This content originally appeared on DEV Community and was authored by TOLUWANII-tech
This task was part of my data analysis internship with HNG11. It is a requirement for all interns in stage zero to proceed to the next stage. The task was relatively simple. I only had to review a dataset from a list of given options. The objectives are to identify initial insights from the dataset at first glance and to discover patterns, trends, or anomalies.
I chose the Dataset on Iris Flowers and performed Basic Exploratory Data Analysis using Python and the libraries in a notebook file. At an initial glance, the file containing the dataset (.data) has 150 rows of 5 values each (5 columns), with each value on a row separated by a comma (comma-delimited). The first four values are numerical variables, while the last one is a categorical variable which could immediately be identified as the label of the dataset. However, there was no description in the original file for any of the variables.

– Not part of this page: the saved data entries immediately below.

-- ==== Sys2Proof/Machine/Galois.lean ====
section
/-! DEFINITION. Arithmetic of the fields GF(2^m) and the decoding of cyclic codes over them: the header code of R69 and the payload
code of R78 share it. -/

namespace Sys2Proof.Machine

/-- A field GF(2^m): its degree, and its primitive polynomial with the leading term. -/
structure Galois where
  m : Nat
  poly : Nat
deriving DecidableEq, Repr

/-- Doubles an element: the product with α. -/
def gfDouble (f : Galois) (a : Nat) : Nat := if (2 * a).testBit f.m then (2 * a) ^^^ f.poly else 2 * a

/-- The product of two elements. -/
def gfMul (f : Galois) (a b : Nat) : Nat :=
  (List.range f.m).foldl (fun r i => let r := gfDouble f r; if b.testBit (f.m - 1 - i) then r ^^^ a else r) 0

/-- The power of an element, with an exponent below 2^m. -/
def gfPow (f : Galois) (a n : Nat) : Nat :=
  (List.range f.m).foldl (fun r i => let r := gfMul f r r; if n.testBit (f.m - 1 - i) then gfMul f r a else r) 1

/-- The inverse of an element that is not 0. -/
def gfInv (f : Galois) (a : Nat) : Nat := gfPow f a (2 ^ f.m - 2)

/-- α to a power. -/
def gfAlpha (f : Galois) (n : Nat) : Nat := gfPow f 2 (n % (2 ^ f.m - 1))

/-- A polynomial at a point; its coefficients stand lowest first. -/
def polyAt (f : Galois) (x : Nat) (p : List Nat) : Nat := p.foldr (fun c r => gfMul f r x ^^^ c) 0

/-- A polynomial and a multiple of another one, added. -/
def polyAdd (f : Galois) (k : Nat) : List Nat → List Nat → List Nat
  | p, [] => p
  | [], q => q.map (gfMul f k)
  | a :: p, b :: q => (a ^^^ gfMul f k b) :: polyAdd f k p q

/-- The first `n` coefficients of the product of two polynomials. -/
def polyMulTo (f : Galois) (n : Nat) (p q : List Nat) : List Nat :=
  (List.range n).map (fun k => (List.range (k + 1)).foldl (fun r i => r ^^^ gfMul f (p.getD i 0) (q.getD (k - i) 0)) 0)

/-- The formal derivative of a polynomial: the odd coefficients, one place down. -/
def polyDeriv (p : List Nat) : List Nat := (List.range (p.length - 1)).map (fun i => if i % 2 = 0 then p.getD (i + 1) 0 else 0)

/-- The search for the shortest recurrence of a sequence of syndromes: the locator so far, the last one before its length changed,
the length, the steps since then, and the discrepancy at that time. -/
structure Locator where
  lam : List Nat
  prev : List Nat
  len : Nat
  gap : Nat
  disc : Nat
deriving DecidableEq, Repr

/-- The discrepancy of a locator at syndrome `n`. -/
def discrepancy (f : Galois) (syn : List Nat) (n : Nat) (l : Locator) : Nat :=
  (List.range (l.len + 1)).foldl (fun r i => r ^^^ gfMul f (l.lam.getD i 0) (syn.getD (n - i) 0)) 0

/-- One step of the search. -/
def locatorStep (f : Galois) (syn : List Nat) (l : Locator) (n : Nat) : Locator :=
  let d := discrepancy f syn n l
  if d = 0 then { l with gap := l.gap + 1 }
  else
    let lam := polyAdd f (gfMul f d (gfInv f l.disc)) l.lam (List.replicate l.gap 0 ++ l.prev)
    if 2 * l.len ≤ n then ⟨lam, l.lam, n + 1 - l.len, 1, d⟩ else { l with lam := lam, gap := l.gap + 1 }

/-- The error locator of a list of syndromes, its constant term 1, and its length. -/
def locator (f : Galois) (syn : List Nat) : Locator :=
  (List.range syn.length).foldl (locatorStep f syn) ⟨[1], [1], 0, 1, 1⟩

/-- The coefficient places below `n` at which a locator finds an error. -/
def errorPlaces (f : Galois) (n : Nat) (lam : List Nat) : List Nat :=
  (List.range n).filter (fun e => polyAt f (gfAlpha f (2 ^ f.m - 1 - e)) lam = 0)

/-- The places of the errors of a word of `n` symbols, at most `t` of them; none when the code cannot correct the word or an error
would lie in a shortened position. -/
def locateErrors (f : Galois) (t n : Nat) (l : Locator) : Option (List Nat) :=
  let es := errorPlaces f n l.lam
  if l.len ≤ t ∧ es.length = l.len then some es else none

end Sys2Proof.Machine
end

Accompanied with the data file was another text file giving a clearer description of the variables represented in the data file. With this information, I imported the data into the notebook, and read it into a DataFrame object using pandas library, assigning appropriate names for the columns of the dataset. In order, the columns are ‘sepal length (cm),’ ‘sepal width (cm),’ ‘petal length (cm),’ ‘petal width (cm),’ and ‘class.’
Using appropriate methods in pandas, I discovered the mean of each of the numerical variables ‘sepal length (cm),’ ‘sepal width (cm),’ ‘petal length (cm),’ ‘petal width (cm)’ to be 5.84, 3.05, 3.76 and 1.20 respectively (to 2 d.p.). Also, I observed that the categorical variable ‘class’ had only three unique values for three kinds of Iris flowers: ‘Iris-setosa, ‘Iris-virginica’ and ‘Iris-Versicolour.’ All of this information was also pointed out in the text description file. Another observation was that each of the three values for the categorical variable was represented the same number of times in the dataset; which means there were 50 Iris-Setosa flowers, 50 Iris-Virginica flowers and 50 Iris-Versicolour flowers.
With the aid of plotting and graphing tools, it was clear that a linear relationship exists between the petal width and the petal length, as well as between the petal length and sepal length of the flowers. The Iris-Virginica flowers had the longest petals and sepals, with the Iris-setosa flowers having the shortest ones. This can be seen in the graph below.
There is a clear correlation between the measurements of the sepals and petals of the flowers and their respective class. Meanwhile, the graph would suggest that petal length and width have a higher influence in determining the flower class than the sepal width. This could be considered in making inferences from a new dataset without the label.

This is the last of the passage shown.